The line with "s.pushReady.history = s.history := rfl", the line with "refine ⟨fun hlo", and all lines between them in the material below: return these exactly, and no others.

Data to process:
..........
-- ==== Sys2Proof/Laws/State.lean ====
section
/-! SUPPORT. One lemma per field per update of the state, so that no proof unfolds a record update. -/
namespace Sys2Proof.Machine

variable (s : State)

/-- Two states are equal when all their fields are. -/
theorem State.eq_of_fields {s t : State} (bc : s.bc = t.bc) (de : s.de = t.de) (hl : s.hl = t.hl) (a : s.a = t.a)
    (f : s.f = t.f) (sp : s.sp = t.sp) (pc : s.pc = t.pc) (stage : s.stage = t.stage) (opc : s.opc = t.opc)
    (pfx : s.pfx = t.pfx) (flt : s.flt = t.flt) (ime : s.ime = t.ime) (mem : s.mem = t.mem)
    (history : s.history = t.history) (inc8Flags : s.inc8Flags = t.inc8Flags) (clock : s.clock = t.clock) : s = t := by
  cases s
  simp only at *
  subst_vars
  rfl

/-! ### tick -/

@[simp] theorem State.tick_bc : (s.tick).bc = s.bc := rfl
@[simp] theorem State.tick_de : (s.tick).de = s.de := rfl
@[simp] theorem State.tick_hl : (s.tick).hl = s.hl := rfl
@[simp] theorem State.tick_a : (s.tick).a = s.a := rfl
@[simp] theorem State.tick_f : (s.tick).f = s.f := rfl
@[simp] theorem State.tick_sp : (s.tick).sp = s.sp := rfl
@[simp] theorem State.tick_pc : (s.tick).pc = s.pc := rfl
@[simp] theorem State.tick_stage : (s.tick).stage = s.stage := rfl
@[simp] theorem State.tick_opc : (s.tick).opc = s.opc := rfl
@[simp] theorem State.tick_pfx : (s.tick).pfx = s.pfx := rfl
@[simp] theorem State.tick_flt : (s.tick).flt = s.flt := rfl
@[simp] theorem State.tick_ime : (s.tick).ime = s.ime := rfl
@[simp] theorem State.tick_mem : (s.tick).mem = s.mem := rfl
@[simp] theorem State.tick_history : (s.tick).history = s.history := rfl
@[simp] theorem State.tick_inc8Flags : (s.tick).inc8Flags = s.inc8Flags := rfl
@[simp] theorem State.tick_clock : (s.tick).clock = s.clock + 1 := rfl

/-! ### raise -/

@[simp] theorem State.raise_bc (r : FaultRecord) : (s.raise r).bc = s.bc := rfl
@[simp] theorem State.raise_de (r : FaultRecord) : (s.raise r).de = s.de := rfl
@[simp] theorem State.raise_hl (r : FaultRecord) : (s.raise r).hl = s.hl := rfl
@[simp] theorem State.raise_a (r : FaultRecord) : (s.raise r).a = s.a := rfl
@[simp] theorem State.raise_f (r : FaultRecord) : (s.raise r).f = s.f := rfl
@[simp] theorem State.raise_sp (r : FaultRecord) : (s.raise r).sp = s.sp := rfl
@[simp] theorem State.raise_pc (r : FaultRecord) : (s.raise r).pc = s.pc := rfl
@[simp] theorem State.raise_stage (r : FaultRecord) : (s.raise r).stage = s.stage := rfl
@[simp] theorem State.raise_opc (r : FaultRecord) : (s.raise r).opc = s.opc := rfl
@[simp] theorem State.raise_pfx (r : FaultRecord) : (s.raise r).pfx = s.pfx := rfl
@[simp] theorem State.raise_flt (r : FaultRecord) : (s.raise r).flt = some r := rfl
@[simp] theorem State.raise_ime (r : FaultRecord) : (s.raise r).ime = s.ime := rfl
@[simp] theorem State.raise_mem (r : FaultRecord) : (s.raise r).mem = s.mem := rfl
@[simp] theorem State.raise_history (r : FaultRecord) : (s.raise r).history = s.history := rfl
@[simp] theorem State.raise_inc8Flags (r : FaultRecord) : (s.raise r).inc8Flags = s.inc8Flags := rfl
@[simp] theorem State.raise_clock (r : FaultRecord) : (s.raise r).clock = s.clock := rfl
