/-- Settles O35: every form is a refused write at its address, PC moved on before it, and HL stepped by `[HL+]` and `[HL-]`. -/
theorem dataWriteFaultIsLatched : Obligations.DataWriteFaultIsLatched := by
  intro s r
  refine ⟨fun m p hmp h => ⟨_, exec_storeA s m, ?_⟩, fun m d hmd h => ⟨_, exec_storeA s m, ?_⟩,
    fun src h => ⟨_, exec_storeReg s src, writeByte_advance_latches s h _⟩,
    fun n h => ⟨_, exec_ldHlMemN8 s n, writeByte_advance_latches s h n⟩,
    fun n h => ⟨_, exec_ldhN8FromA s n, ?_⟩, fun h => ⟨_, exec_ldhCFromA s, ?_⟩⟩
  · rw [storeThrough, addrR16Mem_pair hmp]
    exact writeByte_advance_latches s h _
  · rw [storeThrough, addrR16Mem_stepped hmd]
    obtain ⟨hframe, hlatches⟩ :=
      raised_write_latches s (u := (s.set16 .hl (s.get16 .hl + d)).advance 1) (s.get16 .hl) (s.get8 .a) r rfl
        ((leaves_set16_hl s _).advance 1) rfl rfl rfl
    rw [writeByte_refused (u := (s.set16 .hl (s.get16 .hl + d)).advance 1) h]
    exact ⟨hframe, rfl, hlatches⟩
  · rw [storeHighPage, highPage_eq_ofNat]
    exact writeByte_advance_latches s h _
  · rw [storeHighPage, highPage_eq_ofNat]
    exact writeByte_advance_latches s h _

/-! ## PUSH -/

/-- The state in which PUSH writes (R201): SP dropped, PC moved on and the idle M-cycle passed. -/
def State.pushReady (s : State) : State := ((s.set16 .sp (s.sp - 2)).advance 1).tick

@[simp] theorem State.pushReady_pc (s : State) : s.pushReady.pc = s.pc + 1 := rfl

@[simp] theorem State.pushReady_mem (s : State) : s.pushReady.mem = s.mem := rfl

@[simp] theorem State.pushReady_clock (s : State) : s.pushReady.clock = s.clock + 1 := rfl

@[simp] theorem State.pushReady_history (s : State) : s.pushReady.history = s.history := rfl

theorem leaves_pushReady (s : State) : Leaves s s.pushReady [] (s.sp - 2) :=
  ((leaves_set16_pair s .sp (s.sp - 2)).advance 1).tick

theorem pushPair_eq (p : StackSel) (s : State) : pushPair p s = writeWord (s.sp - 2) (s.get16 p.reg16) s.pushReady := rfl

/-- Settles O37: a refused low byte stops the two-byte write at once, a refused high byte after the low one is stored. -/
theorem pushFaultIsLatched : Obligations.PushFaultIsLatched := by
  intro p s r
  refine ⟨fun hlo => ⟨_, exec_push s p, ?_⟩, fun hlo hhi => ⟨_, exec_push s p, ?_⟩⟩
  · rw [pushPair_eq, writeWord_refused (u := s.pushReady) hlo]
    exact ⟨((leaves_pushReady s).setStage _).tick.raise r, fun x => by simp, rfl, by simp, by simp, by simp, rfl⟩
  · have habove : s.sp - 1 = s.sp - 2 + 1 := by bv_omega
    rw [habove] at hhi ⊢
    rw [← loByte_eq_ofNat, ← hiByte_eq_ofNat, pushPair_eq, writeWord_high_refused (u := s.pushReady) hlo hhi]
    exact ⟨(((leaves_pushReady s).afterWrite _ _ _ _).setStage _).tick.raise r, rfl,
      fun x => by simp [State.putByte_read, storedAt], by simp, by simp, by simp, rfl⟩

end Sys2Proof.Machine
end

section
/-! Construction and the reset input (70_reset_and_hazards.md R292, R293), and the sticky fault latch that reset alone clears
(10_state.md R45). -/
namespace Sys2Proof.Machine

/-! ## Construction (R292) -/

theorem BootImage.exists_of_length {bytes : List Byte} (h : bytes.length = 256) :
    ∃ image, BootImage.ofBytes? bytes = some image ∧ image.toList = bytes := by
  obtain ⟨image, himage⟩ := Option.ne_none_iff_exists'.mp (mt (BootImage.ofBytes_eq_none_iff bytes).mp (not_not.mpr h))
  exact ⟨image, himage, BootImage.toList_ofBytes bytes image himage⟩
..........
Response box:
@[simp] theorem State.pushReady_history (s : State) : s.pushReady.history = s.history := rfl

theorem leaves_pushReady (s : State) : Leaves s s.pushReady [] (s.sp - 2) :=
  ((leaves_set16_pair s .sp (s.sp - 2)).advance 1).tick

theorem pushPair_eq (p : StackSel) (s : State) : pushPair p s = writeWord (s.sp - 2) (s.get16 p.reg16) s.pushReady := rfl

/-- Settles O37: a refused low byte stops the two-byte write at once, a refused high byte after the low one is stored. -/
theorem pushFaultIsLatched : Obligations.PushFaultIsLatched := by
  intro p s r
  refine ⟨fun hlo => ⟨_, exec_push s p, ?_⟩, fun hlo hhi => ⟨_, exec_push s p, ?_⟩⟩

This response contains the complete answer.